The report by Sen. Eliziane Gama followed months of hearings by a committee investigating the uprising in Brasilia, and cited evidence including phone records. It proposed charges against Bolsonaro including the violent overthrow of democratic rule.
Bolsonaro, who lost his reelection bid last fall, has denied any involvement in the rioting, which took place after he had quietly left the country to stay in Florida while refusing to attend the inauguration of incoming President Luiz Inácio Lula da Silva.
A full panel of 32 lawmakers — most of whom are allied with Lula — are scheduled to vote on the inquiry report Wednesday and are seen as likely to adopt the measure, which would serve as a recommendation to prosecutors.
On Jan. 8, one week after Lula took office, thousands of Bolsonaro supporters stormed Congress, the Supreme Court and presidential palace, refusing to accept his election defeat.

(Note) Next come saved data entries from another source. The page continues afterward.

-- ==== Sys2Proof/Machine/Fetch.lean ====
section
/-! DEFINITION. Fetching an instruction: its bytes lie at the code segment's base plus pc, in ascending order, each
translated by itself (20_memory.md R31, R35, R39; 60_exceptions.md R101 step 1), and decoding them. -/

namespace Sys2Proof.Machine

/-- Whether the byte at an offset lies in the code segment: within the limit in the protected and compatibility modes; in
the other modes pc itself is the only bound (log 12). -/
def codeLimitOk (s : State) (off : Nat) : Bool :=
  match s.mode with
  | .compat32 => decide (off ≤ s.segs.cs.limit.toNat)
  | .prot32 => decide (off ≤ s.segs.cs.limit.toNat)
  | .prot16 => decide (off ≤ s.segs.cs.limit.toNat)
  | .mode64 => true
  | .real16 => true
  | .v86 => true

/-- The physical address of byte `k` of the instruction at pc. A pc that is no legal offset raises #GP(0); a later byte
that does not fit pc means that the address after the instruction does not either, which 10_state.md R21 refuses. -/
def fetchAddress (s : State) (k : Nat) : Res Addr :=
  if pcFits s.mode (s.pc.toNat + k) = true then
    if codeLimitOk s (s.pc.toNat + k) = true then
      translateAddr s .fetch (linearByte s (linearAddress s .cs s.pc) k)
    else raise s .gp
  else if k = 0 then raise s .gp
  else refuse .pcWrap

/-- Byte `k` of the instruction at pc. -/
def fetchByte (s : State) (k : Nat) : Res Byte := do
  let pa ← fetchAddress s k
  readOrdinary s pa

/-- Up to `n` instruction bytes from byte `k` on, and what stops the fetch of the next one. -/
def fetchBytes (s : State) : (n k : Nat) → List Byte × Stop
  | 0, _ => ([], .refused .tooLong)
  | n + 1, k =>
    match fetchByte s k with
    | .ok b => (b :: (fetchBytes s n (k + 1)).1, (fetchBytes s n (k + 1)).2)
    | .error e => ([], e)

/-- The outcome of bytes that are no instruction; where more bytes are needed it is what stopped the fetch (log 13). -/
def decodeStop (fetchStop : Stop) : DecodeError → Stop
  | .truncated => fetchStop
  | .notThisFamily => .refused .notThisFamily
  | .prefixNotInScope => .refused .prefixNotInScope
  | .redundantPrefix => .refused .redundantPrefix
  | .vexHighRegOutside64 => .refused .vexHighRegOutside64

/-- The instruction at pc. -/
def fetchInstr (s : State) : Res Instr :=
  match decode s.mode (fetchBytes s 15 0).1 with
  | .ok i => .ok i
  | .error e => .error (decodeStop (fetchBytes s 15 0).2 e)

/-- The bytes stored where `fetchInstr` reads them, byte `k` at the address of byte `k` of the instruction at pc; a byte
that has no such address is not stored (log 21). -/
def storeCode (s : State) : (k : Nat) → List Byte → State → State
  | _, [], t => t
  | k, b :: bs, t =>
    match fetchAddress s k with
    | .ok pa => storeCode s (k + 1) bs (t.writeByte pa b)
    | .error _ => storeCode s (k + 1) bs t

end Sys2Proof.Machine
end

They bypassed security barricades, climbed on roofs, smashed windows and invaded the public buildings.
Many observers at the time speculated that the riot was a coordinated effort to oust Lula from office, and could not have occurred without the complicity of some of the military and police. Gama’s report jibes with those claims, and goes a step further in naming Bolsonaro as the ringleader.
“Jair Bolsonaro and everyone around him knew about this,” Gama said as she read out her 1,100 page-long report in Senate. “They understood the violence and the scope of the demonstrations. They frequented the same groups on social media. They encouraged and fed rebellion and dissatisfaction. They deliberately added more fuel to the fire they themselves had lit.”

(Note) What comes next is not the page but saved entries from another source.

-- ==== Sys2Proof/Laws/Ops.lean ====
section
/-! SUPPORT. What the named operations can do: registers, answers that may stop, lists of accesses, translation, pc. -/

namespace Sys2Proof.Machine

/-! ## Registers -/

theorem State.readYmm_writeYmm (s : State) (i j : BitVec 4) (v : BitVec 256) :
    (s.writeYmm i v).readYmm j = if i = j then v else s.readYmm j := by
  simp [State.readYmm, Vector.getElem_set, BitVec.toNat_inj]

@[simp] theorem State.readYmm_writeYmm_self (s : State) (i : BitVec 4) (v : BitVec 256) :
    (s.writeYmm i v).readYmm i = v := by
  simp [State.readYmm_writeYmm]

theorem State.readX87_writeX87 (s : State) (i j : BitVec 3) (v : BitVec 80) :
    (s.writeX87 i v).readX87 j = if i = j then v else s.readX87 j := by
  simp [State.readX87, Vector.getElem_set, BitVec.toNat_inj]

@[simp] theorem State.readX87_writeX87_self (s : State) (i : BitVec 3) (v : BitVec 80) :
    (s.writeX87 i v).readX87 i = v := by
  simp [State.readX87_writeX87]

@[simp] theorem State.readYmm_setPc (s : State) (a : Addr) (i : BitVec 4) : (s.setPc a).readYmm i = s.readYmm i := rfl
@[simp] theorem State.readX87_setPc (s : State) (a : Addr) (i : BitVec 3) : (s.setPc a).readX87 i = s.readX87 i := rfl
@[simp] theorem State.readYmm_writeX87 (s : State) (i : BitVec 3) (v : BitVec 80) (j : BitVec 4) :
    (s.writeX87 i v).readYmm j = s.readYmm j := rfl
@[simp] theorem State.readX87_writeYmm (s : State) (i : BitVec 4) (v : BitVec 256) (j : BitVec 3) :
    (s.writeYmm i v).readX87 j = s.readX87 j := rfl
@[simp] theorem State.readX87_setX87Tag (s : State) (v : BitVec 16) (i : BitVec 3) :
    (s.setX87Tag v).readX87 i = s.readX87 i := rfl
@[simp] theorem State.readX87_setX87Status (s : State) (v : BitVec 16) (i : BitVec 3) :
    (s.setX87Status v).readX87 i = s.readX87 i := rfl

@[simp] theorem State.mode_setPc (s : State) (a : Addr) : (s.setPc a).mode = s.mode := rfl
@[simp] theorem State.mode_setMem (s : State) (m : List Host.Cell) : (s.setMem m).mode = s.mode := rfl
@[simp] theorem State.mode_writeYmm (s : State) (i : BitVec 4) (v : BitVec 256) : (s.writeYmm i v).mode = s.mode := rfl
@[simp] theorem State.mode_writeX87 (s : State) (i : BitVec 3) (v : BitVec 80) : (s.writeX87 i v).mode = s.mode := rfl
@[simp] theorem State.mode_setX87Tag (s : State) (v : BitVec 16) : (s.setX87Tag v).mode = s.mode := rfl
@[simp] theorem State.mode_setX87Status (s : State) (v : BitVec 16) : (s.setX87Status v).mode = s.mode := rfl

/-- The low part of a concatenation. -/
theorem extractLsb'_append_low {m n : Nat} (hi : BitVec m) (lo : BitVec n) : (hi ++ lo).extractLsb' 0 n = lo := by
  apply BitVec.eq_of_getLsbD_eq
  intro j hj
  simp [BitVec.getLsbD_append, hj]

/-- The high part of a concatenation. -/
theorem extractLsb'_append_high {m n : Nat} (hi : BitVec m) (lo : BitVec n) : (hi ++ lo).extractLsb' n m = hi := by
  apply BitVec.eq_of_getLsbD_eq
  intro j hj
  simp [BitVec.getLsbD_append, hj]

@[simp] theorem State.readMm_markMmx_writeMm (s : State) (i : BitVec 3) (v : BitVec 64) :
    ((s.writeMm i v).markMmx i).readMm i = v := by
  simp only [State.readMm, State.markMmx, State.readX87_writeX87_self, extractLsb'_append_low, State.writeMm]

@[simp] theorem State.readXmm_writeXmmKeep (s : State) (i : BitVec 4) (v : BitVec 128) :
    (s.writeXmmKeep i v).readXmm i = v := by
  simp only [State.readXmm, State.writeXmmKeep, State.readYmm_writeYmm_self, extractLsb'_append_low]

theorem zeroExtend_eq_append (v : BitVec 128) : v.setWidth 256 = 0#128 ++ v := by
  apply BitVec.eq_of_getLsbD_eq
  intro j hj
  simp only [BitVec.getLsbD_setWidth, BitVec.getLsbD_append, hj, decide_true, Bool.true_and, BitVec.getLsbD_zero]
  split
  · rfl
  · next h => exact BitVec.getLsbD_of_ge v j (by omega)

@[simp] theorem State.readXmm_writeXmmZero (s : State) (i : BitVec 4) (v : BitVec 128) :
    (s.writeXmmZero i v).readXmm i = v := by
  simp only [State.readXmm, State.writeXmmZero, State.readYmm_writeYmm_self, zeroExtend_eq_append, extractLsb'_append_low]

/-- `clearTop` clears bits 13:11 and nothing else. -/
theorem getLsbD_clearTop (v : BitVec 16) (j : Nat) :
    (clearTop v).getLsbD j = (v.getLsbD j && !(decide (11 ≤ j) && decide (j ≤ 13))) := by
  by_cases h : j < 16
  · simp only [clearTop, BitVec.getLsbD_append]
    rcases Nat.lt_or_ge j 11 with h1 | h1
    · simp [h1]
    · rcases Nat.lt_or_ge j 14 with h2 | h2
      · have : j - 11 < 3 := by omega
        simp [show ¬ j < 11 by omega, this, h1]; omega
      · have e : 14 + (j - 11 - 3) = j := by omega
        simp [show ¬ j < 11 by omega, show ¬ j - 11 < 3 by omega, show j - 11 - 3 < 2 by omega, e]; omega
  · simp [BitVec.getLsbD_of_ge _ j (Nat.le_of_not_lt h)]

/-! ## Answers that may stop -/

@[simp] theorem Res.bind_ok {α β : Type} (a : α) (f : α → Res β) : ((Except.ok a : Res α) >>= f) = f a := rfl

@[simp] theorem Res.bind_error {α β : Type} (e : Stop) (f : α → Res β) :
    ((Except.error e : Res α) >>= f) = Except.error e := rfl

theorem Res.bind_eq_ok {α β : Type} {x : Res α} {f : α → Res β} {b : β} :
    (x >>= f) = .ok b ↔ ∃ a, x = .ok a ∧ f a = .ok b := by
  cases x <;> simp

theorem Res.bind_eq_error {α β : Type} {x : Res α} {f : α → Res β} {e : Stop} :
    (x >>= f) = .error e ↔ x = .error e ∨ ∃ a, x = .ok a ∧ f a = .error e := by
  cases x <;> simp

@[simp] theorem Res.toOutcome_ok (t : State) : Res.toOutcome (.ok t) = .next t := rfl

theorem Res.toOutcome_eq_next {r : Res State} {t : State} : r.toOutcome = .next t ↔ r = .ok t := by
  rcases r with (_ | _) | _ <;> simp [Res.toOutcome]

theorem Res.toOutcome_eq_fault {r : Res State} {f : Fault} : r.toOutcome = .fault f ↔ r = .error (.fault f) := by
  rcases r with (_ | _) | _ <;> simp [Res.toOutcome]

theorem Res.toOutcome_eq_refused {r : Res State} {q : Refusal} : r.toOutcome = .refused q ↔ r = .error (.refused q) := by
  rcases r with (_ | _) | _ <;> simp [Res.toOutcome]

/-- All accesses of a list succeed, with these answers. -/
theorem eachInOrder_eq_ok {α β : Type} {f : α → Res β} {l : List α} {ys : List β} :
    eachInOrder f l = .ok ys ↔ l.length = ys.length ∧ ∀ (k : Nat) (x : α) (y : β), l[k]? = some x → ys[k]? = some y → f x = .ok y := by
  induction l generalizing ys with
  | nil =>
    cases ys <;> simp [eachInOrder]
  | cons x t ih =>
    simp only [eachInOrder, Res.bind_eq_ok, Except.ok.injEq]
    constructor
    · rintro ⟨y, hy, zs, hz, rfl⟩
      obtain ⟨h1, h2⟩ := ih.1 hz
      refine ⟨by simp [h1], ?_⟩
      intro k a b ha hb
      cases k with
      | zero => simp at ha hb; subst ha; subst hb; exact hy
      | succ k => simp at ha hb; exact h2 k a b ha hb
    · rintro ⟨h1, h2⟩
      cases ys with
      | nil => simp at h1
      | cons y zs =>
        refine ⟨y, h2 0 x y (by simp) (by simp), zs, ih.2 ⟨by simpa using h1, ?_⟩, rfl⟩
        intro k a b ha hb
        exact h2 (k + 1) a b (by simpa using ha) (by simpa using hb)

/-- The first access that stops gives its stop. -/
theorem eachInOrder_eq_error {α β : Type} {f : α → Res β} {l : List α} {e : Stop} :
    eachInOrder f l = .error e ↔
      ∃ (k : Nat) (x : α), l[k]? = some x ∧ f x = .error e ∧ ∀ (j : Nat) (z : α), j < k → l[j]? = some z → ∃ y, f z = .ok y := by
  induction l with
  | nil => simp [eachInOrder]
  | cons x t ih =>
    simp only [eachInOrder, Res.bind_eq_error, reduceCtorEq, and_false, exists_false, or_false]
    constructor
    · rintro (h | ⟨y, hy, h⟩)
      · exact ⟨0, x, by simp, h, fun j z hj => absurd hj (Nat.not_lt_zero j)⟩
      · obtain ⟨k, a, ha, he, hb⟩ := ih.1 h
        refine ⟨k + 1, a, by simpa using ha, he, ?_⟩
        intro j z hj hz
        cases j with
        | zero => simp at hz; subst hz; exact ⟨y, hy⟩
        | succ j => exact hb j z (by omega) (by simpa using hz)
    · rintro ⟨k, a, ha, he, hb⟩
      cases k with
      | zero => simp at ha; subst ha; exact .inl he
      | succ k =>
        obtain ⟨y, hy⟩ := hb 0 x (by omega) (by simp)
        refine .inr ⟨y, hy, ih.2 ⟨k, a, by simpa using ha, he, ?_⟩⟩
        intro j z hj hz
        exact hb (j + 1) z (by omega) (by simpa using hz)

/-! ## Translation and reads -/

/-- Translate stops only with a page fault, and not in real-address mode. -/
theorem translateAddr_error {s : State} {k : AccessKind} {lin : Addr} {e : Stop} (h : translateAddr s k lin = .error e) :
    s.mode ≠ .real16 ∧ ∃ present rsvd instr,
      e = .fault (.pf s.pc (pageFaultCode present rsvd instr k s.cpl) lin) := by
  unfold translateAddr at h
  split at h
  · cases h
  · next hm =>
    refine ⟨hm, ?_⟩
    split at h
    · cases h
    · split at h
      · cases h
      · next p r i _ =>
        simp only [raise, Except.error.injEq] at h
        exact ⟨p, r, i, h.symm⟩

theorem readOrdinary_ok {s : State} {pa : Addr} {b : Byte} :
    readOrdinary s pa = .ok b ↔ s.isOrdinary pa = true ∧ s.readByte pa = b := by
  unfold readOrdinary
  split <;> simp_all [refuse]

theorem readOrdinary_error {s : State} {pa : Addr} {e : Stop} :
    readOrdinary s pa = .error e ↔ s.isOrdinary pa = false ∧ e = .refused .notOrdinaryMemory := by
  unfold readOrdinary refuse
  split <;> simp_all [@eq_comm _ e]

/-! ## The instruction pointer -/

theorem pcFits_lt {m : Mode} {off : Nat} (h : pcFits m off = true) : off < 2 ^ 64 := by
  cases m <;> simp [pcFits] at h <;> omega

/-- A completed step only moves pc, to an offset that fits. -/
theorem advance_eq_ok {len : Nat} {t t' : State} :
    advance len t = .ok t' ↔ pcFits t.mode (t.pc.toNat + len) = true ∧ t' = t.setPc (t.pc + BitVec.ofNat 64 len) := by
  unfold advance refuse
  split <;> simp_all [@eq_comm _ t']

theorem advance_eq_error {len : Nat} {t : State} {e : Stop} :
    advance len t = .error e ↔ pcFits t.mode (t.pc.toNat + len) = false ∧ e = .refused .pcWrap := by
  unfold advance refuse
  split <;> simp_all [@eq_comm _ e]

/-- Where the next offset fits, adding the length does not wrap. -/
theorem toNat_nextPc {m : Mode} {pc : Addr} {len : Nat} (h : pcFits m (pc.toNat + len) = true) :
    (pc + BitVec.ofNat 64 len).toNat = pc.toNat + len := by
  have := pcFits_lt h
  simp only [BitVec.toNat_add, BitVec.toNat_ofNat]
  omega

end Sys2Proof.Machine
end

Bolsonaro had long stoked belief among his hardcore supporters that the nation’s electronic voting system was prone to fraud, though he never presented any evidence.
In one of the inquiry’s most-watched hearings, a Brazilian hacker claimed that Bolsonaro, then still in power, had asked him to infiltrate the country’s electronic voting system to expose its alleged weaknesses ahead of the Oct. 30, 2022 presidential election. Bolsonaro acknowledged he and the hacker spoke, but denies the allegation that he requested a the hack.

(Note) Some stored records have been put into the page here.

-- ==== Sys2Proof/Laws/Lanes.lean ====
section
/-! SUPPORT. What the lane function can do, lane by lane and bit by bit. -/

namespace Sys2Proof.Machine

theorem getLsbD_lane (w : Nat) {W : Nat} (v : BitVec W) (k : Nat) {j : Nat} (hj : j < w) :
    (lane w v k).getLsbD j = v.getLsbD (w * k + j) := by
  simp only [lane, BitVec.getLsbD_extractLsb', hj, decide_true, Bool.true_and]

/-- Bits above the lanes are 0. -/
theorem getLsbD_subLanes_of_ge (w : Nat) {W : Nat} (n : Nat) (a b : BitVec W) {j : Nat} (h : w * n ≤ j) :
    (subLanes w n a b).getLsbD j = false := by
  induction n with
  | zero => simp [subLanes]
  | succ n ih =>
    have e : w * (n + 1) = w * n + w := by ring
    simp only [subLanes, BitVec.getLsbD_or, ih (by omega), BitVec.getLsbD_shiftLeft, BitVec.getLsbD_setWidth, Bool.false_or]
    rw [BitVec.getLsbD_of_ge _ (j - w * n) (by omega)]
    simp

/-- Each lane of the result is the difference of the lanes. -/
theorem lane_subLanes (w : Nat) {W : Nat} (n : Nat) (a b : BitVec W) (hW : w * n ≤ W) {k : Nat} (hk : k < n) :
    lane w (subLanes w n a b) k = lane w a k - lane w b k := by
  induction n with
  | zero => omega
  | succ n ih =>
    have e : w * (n + 1) = w * n + w := by ring
    apply BitVec.eq_of_getLsbD_eq
    intro j hj
    rw [getLsbD_lane _ _ _ hj]
    simp only [subLanes, BitVec.getLsbD_or, BitVec.getLsbD_shiftLeft, BitVec.getLsbD_setWidth]
    rcases Nat.lt_or_ge k n with h | h
    · have h1 : w * k + j < w * n := by
        have := Nat.mul_le_mul_left w (show k + 1 ≤ n by omega)
        have e2 : w * (k + 1) = w * k + w := by ring
        omega
      rw [← ih (by omega) h, getLsbD_lane _ _ _ hj]
      simp [h1]
    · obtain rfl : k = n := by omega
      rw [getLsbD_subLanes_of_ge _ _ _ _ (by omega)]
      simp [show w * k + j < W by omega, show ¬ (w * k + j < w * k) by omega, show w * k + j - w * k = j by omega]
      omega

/-- Values made of n lanes are equal when their lanes are. -/
theorem eq_of_lanes {w n W : Nat} {a b : BitVec W} (hW : w * n = W) (h : ∀ k < n, lane w a k = lane w b k) : a = b := by
  apply BitVec.eq_of_getLsbD_eq
  intro j hj
  subst hW
  have hw : 0 < w := by
    rcases Nat.eq_zero_or_pos w with h0 | h0
    · subst h0; simp at hj
    · exact h0
  have hk : j / w < n := Nat.div_lt_of_lt_mul hj
  have := congrArg (fun v => v.getLsbD (j % w)) (h (j / w) hk)
  simp only [getLsbD_lane _ _ _ (Nat.mod_lt j hw), Nat.div_add_mod] at this
  exact this

/-- The lanes of a value put together from two halves. -/
theorem lane_append (w n : Nat) (hi lo : BitVec (w * n)) (k : Nat) :
    lane w (hi ++ lo) k = if k < n then lane w lo k else lane w hi (k - n) := by
  apply BitVec.eq_of_getLsbD_eq
  intro j hj
  rw [getLsbD_lane _ _ _ hj, BitVec.getLsbD_append]
  have e2 : w * (k + 1) = w * k + w := by ring
  by_cases hk : k < n
  · have := Nat.mul_le_mul_left w (show k + 1 ≤ n by omega)
    rw [if_pos hk, if_pos (by omega), getLsbD_lane _ _ _ hj]
  · have := Nat.mul_le_mul_left w (show n ≤ k by omega)
    rw [if_neg hk, if_neg (by omega), getLsbD_lane _ _ _ hj, Nat.mul_sub]
    congr 1
    omega

end Sys2Proof.Machine
end

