-- ==== Sys2Proof/Tests/Slice0.lean ====
section
/-! SUPPORT. Tests: the well-formedness checks, decoding of words written out from the spec's encodings, single steps with
the expected results of 95_test_vectors.md, and for every statement with hypotheses a state and operands that meet them. -/

namespace Sys2Proof.Tests

open Sys2Proof.Machine

/-! ## Helpers -/

/-- 64-bit mode, every form enabled, pc = 1000H, the rest as after reset. -/
def flat : State := { State.reset with cr0 := 1, cr4 := 0x40200, xcr0 := 7, pc := 0x1000 }

/-- The same in another mode. -/
def flatIn (c : CodeMode) : State := { flat with cfg := { resetConfig with codeMode := c } }

/-- Bytes in memory from address `a` on. -/
def put (a : Nat) : List Byte → State → State
  | [], s => s
  | b :: t, s => put (a + 1) t (s.writeByte (BitVec.ofNat 64 a) b)

def withGpr (i : Fin 16) (v : BitVec 64) (s : State) : State := { s with gpr := s.gpr.set i v }

def completesWith (f : State → Bool) : Host.Outcome State Fault Refusal → Bool
  | .next t => f t
  | .fault _ => false
  | .refused _ => false

def faultsWith (f : Fault) : Host.Outcome State Fault Refusal → Bool
  | .next _ => false
  | .fault g => decide (g = f)
  | .refused _ => false

def refusedWith (r : Refusal) : Host.Outcome State Fault Refusal → Bool
  | .next _ => false
  | .fault _ => false
  | .refused q => decide (q = r)

theorem exists_next {o : Host.Outcome State Fault Refusal} (h : completesWith (fun _ => true) o = true) : ∃ t, o = .next t := by
  cases o with
  | next t => exact ⟨t, rfl⟩
  | fault f => cases h
  | refused r => cases h

theorem eq_fault {o : Host.Outcome State Fault Refusal} {f : Fault} (h : faultsWith f o = true) : o = .fault f := by
  cases o with
  | next t => cases h
  | fault g => exact congrArg _ (of_decide_eq_true h)
  | refused r => cases h

theorem eq_refused {o : Host.Outcome State Fault Refusal} {r : Refusal} (h : refusedWith r o = true) : o = .refused r := by
  cases o with
  | next t => cases h
  | fault g => cases h
  | refused q => exact congrArg _ (of_decide_eq_true h)

def a64 : BitVec 64 := 0x00017F80FF102000
def b64 : BitVec 64 := 0x0102800101112001
def a128 : BitVec 128 := 0x800000007FFFFFFF0000000000010000
def b128 : BitVec 128 := 0x00000001FFFFFFFF0000000100000001
def a256 : BitVec 256 := 0xFFFFFFFF000000001234567880808080800000007FFFFFFF0000000000010000
def b256 : BitVec 256 := 0x0000000100000001876543210101010100000001FFFFFFFF0000000100000001
def u128 : BitVec 128 := 0xDEADBEEFDEADBEEFDEADBEEFDEADBEEF

/-- The start states of part 2 of 95_test_vectors.md. -/
def mmxStart : State := (flat.writeMm 0 a64).writeMm 1 b64
def xmmStart : State := (flat.writeYmm 0 (u128 ++ a128)).writeYmm 1 (u128 ++ b128)
def vexStart : State := ((flat.writeYmm 0 (u128 ++ u128)).writeYmm 1 (u128 ++ a128)).writeYmm 2 (u128 ++ b128)
def ymmStart : State := ((flat.writeYmm 0 (u128 ++ u128)).writeYmm 1 a256).writeYmm 2 b256

/-- One step from `s` with these bytes at 1000H. -/
def stepOn (bs : List Byte) (s : State) : Host.Outcome State Fault Refusal := step (put 0x1000 bs s)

Aside from Bolsonaro, Gama’s list of proposed indictments also targets dozens of others.
They include Gen. Braga Netto, who served as Bolsonaro’s Defense Minister and then was his running mate. Also on the list are Anderson Torres, ex-Justice minister and secretary of public security in Brasilia; former institutional security minister Gen. Augusto Heleno; former Chief of Staff Gen. Luiz Eduardo Ramos; the head of Brazil’s Defense, Navy and Armed forces.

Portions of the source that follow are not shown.